Reading view

There are new articles available, click to refresh the page.

Critics warn America’s ‘move fast’ AI strategy could cost it the global market

The Trump administration has made U.S. dominance in artificial intelligence a national priority, but some critics say a light-touch approach to regulating security and safety in U.S. models is making it harder to promote adoption in other countries.

White House officials have said since taking office that Trump intended to move away from predecessor Joe Biden’s emphasis on AI safety. Instead, they would allow U.S. companies to test and improve their models with minimal regulation, prioritizing speed and capability. 

But this has left other stakeholders, including U.S. businesses, to work out the rules of the road for themselves.

Camille Stewart Gloster, a former deputy national cyber director in the Biden administration, now owns and manages her own cyber and national security advisory firm. There are some companies, she said, who “recognize that security is performance.”

This means putting governance and security guardrails in place so the AI behaves as intended, access is tightly restricted , and inputs and outputs are monitored for unsafe or malicious activity that could create legal or regulatory risk.

“Unfortunately [there are] a small amount of organizations that realize it at a real, tangible ‘let’s put the money behind it’ level, and there are a number of small and medium organizations, and even some larger ones, that really just want to move fast and don’t quite understand how to strike that balance,” she said Monday at the State of the Net conference in Washington D.C.

Stewart Gloster said she has seen organizations inadvertently put users at risk by giving AI agents too much authority and too little oversight, leading to disastrous results. One company she advised was “effectively DDoSing their customers” with their AI agent, who was “flooding their customers with notifications to the point where they were upset, but they could not stop it, because cutting off the agent meant cutting off a critical capability.”

The Trump administration and Republicans in Congress have made global AI leadership a top national priority. They argue that new regulations for the fast-growing AI industry would inhibit innovation and make U.S. tech companies less competitive. 

Some worry that the GOP’s zeal to boost U.S. AI companies may backfire. Michael Daniel, former White House Cybersecurity Coordinator during the Obama administration, said artificial intelligence regulations in the U.S. remain woefully inadequate to gain broad adoption in other parts of the world, like Europe, where regulatory safety and security standards for commercial AI models are often higher.

“If we don’t take action here in the United States, we may find ourselves…being forced to play the follower, because not everybody will wait for us,” said Daniel, “And I would say that geopolitics are making that even less likely, and it’s making it more likely that others will move faster and more sharply than the U.S. will.”

One recent example: Elon Musk’s xAI is currently under investigation by multiple regulators on the state and international level following the generation of millions of nonconsensual, deepfakes nudes, sexualized photos and Child Sexual Abuse Material of real user photos by its AI tool Grok. Multiple countries have threatened to ban or restrict the use of X and Grok in their countries over the episode.

Musk himself has at times endorsed Grok’s propensity for making controversial or objectionable content, promoting features like “spicy mode” that make the model more offensive and vulgar, including by generating nude deepfakes generated from photos of real individuals.

AI researcher Emily Barnes noted that Grok’s Spicy Mode “sits squarely in a zone where intellectual property jurisprudence, platform governance and human rights frameworks have yet to align.”

“The result is a capability that can mass-produce non-consensual sexual images at scale without triggering consistent legal consequences” in the U.S.,” she wrote.

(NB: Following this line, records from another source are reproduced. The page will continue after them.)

-- ==== Sys2Proof/Machine/Debug.lean ====
section
/-!
DEFINITION. Rings of records (R93, R467), trace records (R468), region edges (R464), watches (R466) and the lane-cycle
record (R469, R470).
-/
namespace Sys2Proof.Machine

def State.sliceOr (s : State) (u i : Nat) : Slice := (s.slice u i).getD {}

/-! ## Rings -/

/-- The registers of a ring by offset, and the bytes of its records. -/
structure Ring where
  base : Nat
  log : Nat
  head : Nat
  tail : Nat
  lost : Nat
  size : Nat
deriving DecidableEq, Repr

/-- The package report ring (R93). -/
def reportRing : Ring := { base := 0x20000, log := 0x20008, head := 0x20010, tail := 0x20018, lost := 0x20028, size := 32 }
/-- The trace ring and the sample ring (R467). -/
def traceRing : Ring := { base := 0x22100, log := 0x22108, head := 0x22110, tail := 0x22118, lost := 0x22120, size := 32 }
def sampleRing : Ring := { base := 0x22200, log := 0x22208, head := 0x22210, tail := 0x22218, lost := 0x22220, size := 32 }

/-- Write a record at HEAD and advance, or lose it. LOST counts the records that a full ring discards (R467), and in the
report ring those that a disabled ring discards too (R93). -/
def State.ringWrite (s : State) (r : Ring) (rec : List Byte) : State :=
  let base := bits (s.ge r.base) 51 12 * 4096
  let log := bits (s.ge r.log) 4 0
  let n := 2 ^ log
  let head := bits (s.ge r.head) 19 0
  let tail := bits (s.ge r.tail) 19 0
  let on : Bool := decide (4 ≤ log) && decide (log ≤ 20) && inHbm base (n * r.size)
  if on ∧ (head + 1) % n ≠ tail then
    (s.homeWrite (base + head * r.size) rec).setGe r.head ((head + 1) % n)
  else if !on ∧ r != reportRing then s
  else s.setGe r.lost (satInc 32 (bits (s.ge r.lost) 31 0))

/-! ## Trace and samples (R467, R468, R471) -/

/-- The place of a slice in a trace or sample record, bits [51:10] there. -/
def placeBits (t : Team) (i : Nat) : Nat :=
  t.core.die * 2 ^ 39 + t.core.quad * 2 ^ 34 + t.core.core * 2 ^ 32 + i * 2 ^ 24 + t.index % 2 ^ 24

/-- Words 0x08 to 0x18 of a record. -/
def State.recordTail (s : State) (t : Team) (x : Slice) (pc : Nat) : List Byte :=
  let tag := match s.task t.task with | some k => k.tag | none => 0
  let reg := (x.region.getD 0 0).toNat + (x.region.getD 1 0).toNat * 2 ^ 16
  List.flatten [toBytes 8 (pc % 2 ^ 57), toBytes 8 (tag * 2 ^ 32 + reg), toBytes 8 (s.cyc t.core.die)]

/-- A trace record of a slice at depth 0 in the ring's address space, when its kind is enabled (R468). -/
def State.trace (s : State) (u i kind pc : Nat) (ma mb : Mask) (scope aux : Nat) : State :=
  match s.team u with
  | none => s
  | some t =>
    let x := s.sliceOr u i
    let cfg := s.ge 0x22128
    if s.feature 7 ∧ x.depth = 0 ∧ bitAt cfg (44 + kind - 1) ∧ bits cfg 63 48 = s.asidOf u then
      let w0 := kind * 2 ^ 60 + ma.toNat * 2 ^ 56 + mb.toNat * 2 ^ 52 + placeBits t i * 2 ^ 10 + scope * 2 ^ 6 + aux % 64
      s.ringWrite traceRing (toBytes 8 w0 ++ s.recordTail t x pc)
    else s

/-- The stall sample of a slice (R471). -/
def State.sampleRecord (s : State) (u i reason : Nat) (iss : Bool) (pc : Nat) : Option (List Byte) :=
  (s.team u).map (fun t => toBytes 8 (reason * 2 ^ 60 + bit01 iss * 2 ^ 59 + placeBits t i * 2 ^ 10) ++ s.recordTail t (s.sliceOr u i) pc)

/-! ## Region edges (R464) -/

/-- The lowest breakpoint that matches an edge. -/
def State.breakpoint (s : State) (asid id : Nat) (leave : Bool) : Option Nat :=
  (List.range 8).find? (fun i =>
    let v := s.ge (0x22000 + 8 * i)
    bitAt v 63 && bits v 47 32 == asid && bitAt v (if leave then 62 else 61) && (bits v 15 0 == 0 || bits v 15 0 == id))

/-- A completed ENTER or LEAVE makes BKPT due where a breakpoint or a step matches (R464). -/
def State.regionEdge (s : State) (u i pc id : Nat) (leave : Bool) : State :=
  let asid := s.asidOf u
  let masked : Bool := match s.team u with | some t => t.trapMask.getLsbD 18 | none => true
  if masked ∨ (s.sliceOr u i).depth ≠ 0 then s
  else
    let aux := id * 2 ^ 16 + bit01 leave * 2 ^ 15
    let step := bitAt (s.ge 0x22040) 0 && bits (s.ge 0x22040) 47 32 == asid
    match s.breakpoint asid id leave with
    | some b => s.modSlice u i (fun x => { x with pend := x.pend ++ [{ kind := 18, cause := 2, aux := aux + b, amask := x.act, fpc := some pc }] })
    | none => if step then s.modSlice u i (fun x => { x with pend := x.pend ++ [{ kind := 18, cause := 3, aux := aux, amask := x.act, fpc := some pc }] }) else s

/-! ## Watches (R466) -/

/-- The lowest watch that matches an address; `kinds` are the bits of WR (2) and WW (1) that the access satisfies. -/
def State.watchHit (s : State) (asid ea kinds : Nat) : Option Nat :=
  (List.range 4).find? (fun i =>
    let base := bits (s.ge (0x22080 + 16 * i)) 56 0
    let c := s.ge (0x22088 + 16 * i)
    let log := bits c 5 0
    bitAt c 63 && bits c 47 32 == asid && bits c 62 61 &&& kinds != 0 && decide (3 ≤ log) && decide (log ≤ 32) && decide (base ≤ ea) && decide (ea < base + 2 ^ log))

/-- Make WATCH due after an access (R466): the addresses of the acting lanes in rising order. -/
def State.watch (s : State) (u i pc kinds : Nat) (amask : Mask) (eas : List Nat) : State :=
  let asid := s.asidOf u
  let masked : Bool := match s.team u with | some t => t.trapMask.getLsbD 13 | none => true
  if masked ∨ (s.sliceOr u i).depth ≠ 0 then s
  else
    let hits := eas.filterMap (fun ea => (s.watchHit asid ea kinds).map (fun w => (w, ea)))
    match hits with
    | [] => s
    | _ =>
      let w := (hits.map (·.1)).foldl min 3
      let ea := ((hits.filter (fun p => p.1 == w)).map (·.2)).getD 0 0
      s.modSlice u i (fun x => { x with pend := x.pend ++ [{ kind := 13, cause := w, va := ea, amask := amask, fpc := some pc }] })

/-! ## The lane-cycle record (R469, R470) -/

/-- Add lane slots of a class at a PC. -/
def State.countSlots (s : State) (pc cls n : Nat) : State :=
  match (List.range 16).find? (fun i => decide (bits (s.ge (0x22400 + 16 * i)) 56 0 ≤ pc) && decide (pc < bits (s.ge (0x22408 + 16 * i)) 56 0)) with
  | none => s
  | some i => let a := 0x22500 + 40 * i + 8 * cls; s.setGe a (min (s.ge a + n) (2 ^ 64 - 1))

/-- Counting is on for an address space. -/
def State.counting (s : State) (asid : Nat) : Bool := s.feature 7 && bitAt (s.ge 0x22780) 0 && bits (s.ge 0x22780) 63 48 == asid

/-- The slots of a gang that issues, by class: active, masked, predicated off, dead, and positions without a slice (R470).
`acts` is each slice's acting mask. -/
def State.gangSlots (s : State) (u : Nat) (acts : List (Nat × Mask)) : List Nat :=
  let n (f : Slice → Mask → Nat → Bool) : Nat :=
    (acts.map (fun p => ((List.range 4).filter (fun l => f (s.sliceOr u p.1) p.2 l)).length)).sum
  [ n (fun x m l => x.live.getLsbD l && x.act.getLsbD l && m.getLsbD l), n (fun x _ l => x.live.getLsbD l && !x.act.getLsbD l),
    n (fun x m l => x.live.getLsbD l && x.act.getLsbD l && !m.getLsbD l), n (fun x _ l => !x.live.getLsbD l), 32 - 4 * acts.length ]

/-- Add the slots of each class at a PC. -/
def State.addSlots (s : State) (pc : Nat) (ns : List Nat) : State :=
  foldS (fun (p : Nat × Nat) s => s.countSlots pc p.2 p.1) (ns.zip (List.range 5)) s

/-- A pipe of a core that issues nothing for n cycles counts them idle at the PC of the oldest slice of LASID (R470). -/
def State.countIdle (s : State) (c : CoreId) (n : Nat) : State :=
  let ts := s.teams.filter (fun p => p.2.core == c && p.2.status == .resident && !p.2.slices.isEmpty && s.counting (s.asidOf p.1))
  match ts with
  | [] => s
  | t :: rest =>
    let o := rest.foldl (fun (a : Nat × Team) b => if b.2.age < a.2.age then b else a) t
    match o.2.slices with
    | (_, x) :: _ => s.countSlots x.pc 4 (32 * n)
    | [] => s

end Sys2Proof.Machine
end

Daniel is part of a growing chorus of U.S. policymakers – mostly Democrats – who have argued over the past year that strong security and safety guardrails will help U.S.-made AI models compete on the world stage, not hurt them.

Last year, Sen. Mark Kelly, D-Ariz., urged that similar security and safety protections become a core part of how U.S. AI tools are built “not only to ensure the technology is safe for businesses and individuals to use and isn’t leveraged in widespread discrimination or scamming, but also because they can serve as a key differentiator between the U.S. and other competitors like China and Russia.”

“If we create the rules, maybe we can get our allies to work within the system that we have and we’ve created,” Kelly added. “I think we’ll have leverage there, I hope we do.”Stewart Gloster said that in the absence of direction or regulation by the federal government, industry is finding that any rules of the road around ensuring security and reliability will have to come from companies looking to protect their own brand partnering with other, smaller regulatory stakeholders.

“There are a lot of organizations that are contending with this new role that they must play as [the federal] government pushes down the responsibility of security to state government and as they look to industry to drive what innovation looks like,” she said.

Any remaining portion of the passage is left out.